TASK TO COMPLETE |
Exactly as written, copy the lines of the data below from the first through the one containing "dispatch body s = body".

THE RECORDS |
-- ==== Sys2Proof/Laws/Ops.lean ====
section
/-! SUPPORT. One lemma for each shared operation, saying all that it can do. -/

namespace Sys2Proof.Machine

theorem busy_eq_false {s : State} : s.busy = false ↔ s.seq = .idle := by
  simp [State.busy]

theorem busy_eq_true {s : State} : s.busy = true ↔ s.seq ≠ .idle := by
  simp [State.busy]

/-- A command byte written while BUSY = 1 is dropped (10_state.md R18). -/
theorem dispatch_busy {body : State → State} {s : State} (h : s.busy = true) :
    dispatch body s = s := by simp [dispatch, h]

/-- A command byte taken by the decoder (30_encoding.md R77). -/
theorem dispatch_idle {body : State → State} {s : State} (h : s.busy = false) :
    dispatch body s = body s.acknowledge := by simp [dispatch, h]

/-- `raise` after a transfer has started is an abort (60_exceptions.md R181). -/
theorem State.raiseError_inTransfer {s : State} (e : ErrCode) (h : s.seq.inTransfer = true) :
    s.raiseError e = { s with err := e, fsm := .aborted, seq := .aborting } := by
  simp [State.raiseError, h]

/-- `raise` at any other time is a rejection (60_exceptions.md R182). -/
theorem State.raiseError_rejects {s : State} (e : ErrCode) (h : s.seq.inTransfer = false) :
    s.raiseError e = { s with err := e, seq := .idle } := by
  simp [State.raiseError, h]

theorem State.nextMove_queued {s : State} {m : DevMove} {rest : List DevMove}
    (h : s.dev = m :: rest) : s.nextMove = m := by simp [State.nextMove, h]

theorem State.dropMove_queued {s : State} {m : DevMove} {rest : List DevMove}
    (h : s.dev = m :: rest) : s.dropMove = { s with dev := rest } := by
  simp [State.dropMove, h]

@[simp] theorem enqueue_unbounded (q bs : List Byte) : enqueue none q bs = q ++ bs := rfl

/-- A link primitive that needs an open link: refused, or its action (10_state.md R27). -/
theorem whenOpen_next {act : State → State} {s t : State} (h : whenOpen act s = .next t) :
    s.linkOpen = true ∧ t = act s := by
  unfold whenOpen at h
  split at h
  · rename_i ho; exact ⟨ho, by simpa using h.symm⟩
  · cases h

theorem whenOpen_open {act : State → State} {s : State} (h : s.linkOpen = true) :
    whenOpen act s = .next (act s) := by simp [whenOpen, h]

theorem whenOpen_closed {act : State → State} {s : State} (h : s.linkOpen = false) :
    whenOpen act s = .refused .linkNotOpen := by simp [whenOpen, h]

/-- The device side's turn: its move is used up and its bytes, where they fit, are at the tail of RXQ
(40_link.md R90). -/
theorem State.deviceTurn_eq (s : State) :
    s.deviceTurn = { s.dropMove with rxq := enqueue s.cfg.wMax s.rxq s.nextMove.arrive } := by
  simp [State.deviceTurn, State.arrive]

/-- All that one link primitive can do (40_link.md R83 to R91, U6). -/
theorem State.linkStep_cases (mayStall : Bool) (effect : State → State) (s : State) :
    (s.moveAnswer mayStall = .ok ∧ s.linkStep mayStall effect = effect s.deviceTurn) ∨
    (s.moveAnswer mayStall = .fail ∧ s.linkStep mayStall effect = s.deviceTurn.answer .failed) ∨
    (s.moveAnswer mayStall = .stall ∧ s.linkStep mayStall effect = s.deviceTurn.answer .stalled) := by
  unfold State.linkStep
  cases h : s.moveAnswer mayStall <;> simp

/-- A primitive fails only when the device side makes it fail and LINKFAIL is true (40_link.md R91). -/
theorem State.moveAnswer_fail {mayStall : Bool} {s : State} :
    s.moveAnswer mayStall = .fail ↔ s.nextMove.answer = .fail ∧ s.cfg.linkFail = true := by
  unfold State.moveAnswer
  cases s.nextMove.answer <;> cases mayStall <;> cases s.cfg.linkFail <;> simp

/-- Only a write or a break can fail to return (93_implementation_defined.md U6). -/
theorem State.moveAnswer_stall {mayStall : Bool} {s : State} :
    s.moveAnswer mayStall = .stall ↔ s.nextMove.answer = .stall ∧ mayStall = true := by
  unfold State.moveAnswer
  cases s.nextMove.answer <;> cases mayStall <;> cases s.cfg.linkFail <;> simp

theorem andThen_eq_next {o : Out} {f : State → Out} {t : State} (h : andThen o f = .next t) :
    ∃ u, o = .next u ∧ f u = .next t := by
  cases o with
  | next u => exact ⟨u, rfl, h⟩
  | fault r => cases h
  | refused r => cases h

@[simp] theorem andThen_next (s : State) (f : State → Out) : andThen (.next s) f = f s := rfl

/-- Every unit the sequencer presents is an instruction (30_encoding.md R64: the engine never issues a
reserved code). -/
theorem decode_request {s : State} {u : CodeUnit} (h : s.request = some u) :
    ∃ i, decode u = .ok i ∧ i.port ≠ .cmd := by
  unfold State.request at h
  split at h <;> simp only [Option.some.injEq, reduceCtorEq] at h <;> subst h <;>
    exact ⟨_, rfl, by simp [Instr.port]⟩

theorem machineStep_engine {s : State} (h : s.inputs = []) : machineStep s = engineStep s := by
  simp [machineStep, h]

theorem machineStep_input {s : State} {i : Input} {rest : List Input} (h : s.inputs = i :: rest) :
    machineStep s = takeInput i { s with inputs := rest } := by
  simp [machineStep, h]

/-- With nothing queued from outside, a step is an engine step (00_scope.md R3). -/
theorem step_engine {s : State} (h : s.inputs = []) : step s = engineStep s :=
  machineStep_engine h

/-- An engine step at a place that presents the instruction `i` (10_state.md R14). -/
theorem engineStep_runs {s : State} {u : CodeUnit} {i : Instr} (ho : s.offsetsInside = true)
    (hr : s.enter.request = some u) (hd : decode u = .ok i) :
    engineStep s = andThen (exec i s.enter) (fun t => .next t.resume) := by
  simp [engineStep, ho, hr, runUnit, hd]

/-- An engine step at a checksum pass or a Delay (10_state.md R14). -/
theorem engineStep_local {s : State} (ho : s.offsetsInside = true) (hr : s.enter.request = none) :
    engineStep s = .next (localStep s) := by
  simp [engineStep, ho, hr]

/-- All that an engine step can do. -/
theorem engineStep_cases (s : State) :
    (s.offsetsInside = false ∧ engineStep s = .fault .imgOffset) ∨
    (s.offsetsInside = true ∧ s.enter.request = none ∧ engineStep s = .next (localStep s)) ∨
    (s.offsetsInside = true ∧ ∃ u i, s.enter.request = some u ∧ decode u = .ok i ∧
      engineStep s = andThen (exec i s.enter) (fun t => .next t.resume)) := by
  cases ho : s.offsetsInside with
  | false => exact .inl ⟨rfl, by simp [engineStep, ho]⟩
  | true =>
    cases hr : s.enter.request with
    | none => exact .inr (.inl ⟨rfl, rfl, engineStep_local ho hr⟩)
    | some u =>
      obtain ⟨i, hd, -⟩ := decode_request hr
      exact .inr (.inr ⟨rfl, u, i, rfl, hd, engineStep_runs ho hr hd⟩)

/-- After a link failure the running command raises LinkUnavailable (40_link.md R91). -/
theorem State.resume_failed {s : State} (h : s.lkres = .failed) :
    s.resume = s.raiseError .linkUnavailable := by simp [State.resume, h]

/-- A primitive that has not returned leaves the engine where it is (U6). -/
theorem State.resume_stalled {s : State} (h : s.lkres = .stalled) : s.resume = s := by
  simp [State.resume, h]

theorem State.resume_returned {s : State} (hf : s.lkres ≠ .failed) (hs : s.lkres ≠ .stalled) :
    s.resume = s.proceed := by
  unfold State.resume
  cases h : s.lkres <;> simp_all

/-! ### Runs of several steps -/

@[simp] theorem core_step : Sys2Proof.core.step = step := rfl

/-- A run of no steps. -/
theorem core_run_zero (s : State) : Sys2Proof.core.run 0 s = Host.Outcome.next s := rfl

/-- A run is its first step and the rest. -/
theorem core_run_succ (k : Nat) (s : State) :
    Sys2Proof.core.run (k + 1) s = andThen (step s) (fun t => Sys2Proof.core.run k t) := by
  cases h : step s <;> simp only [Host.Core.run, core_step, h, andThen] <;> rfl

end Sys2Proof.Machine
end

RESPONSE TO THE EXERCISE |
-- ==== Sys2Proof/Laws/Ops.lean ====
section
/-! SUPPORT. One lemma for each shared operation, saying all that it can do. -/

namespace Sys2Proof.Machine

theorem busy_eq_false {s : State} : s.busy = false ↔ s.seq = .idle := by
  simp [State.busy]

theorem busy_eq_true {s : State} : s.busy = true ↔ s.seq ≠ .idle := by
  simp [State.busy]

/-- A command byte written while BUSY = 1 is dropped (10_state.md R18). -/
theorem dispatch_busy {body : State → State} {s : State} (h : s.busy = true) :
    dispatch body s = s := by simp [dispatch, h]

/-- A command byte taken by the decoder (30_encoding.md R77). -/
theorem dispatch_idle {body : State → State} {s : State} (h : s.busy = false) :
    dispatch body s = body s.acknowledge := by simp [dispatch, h]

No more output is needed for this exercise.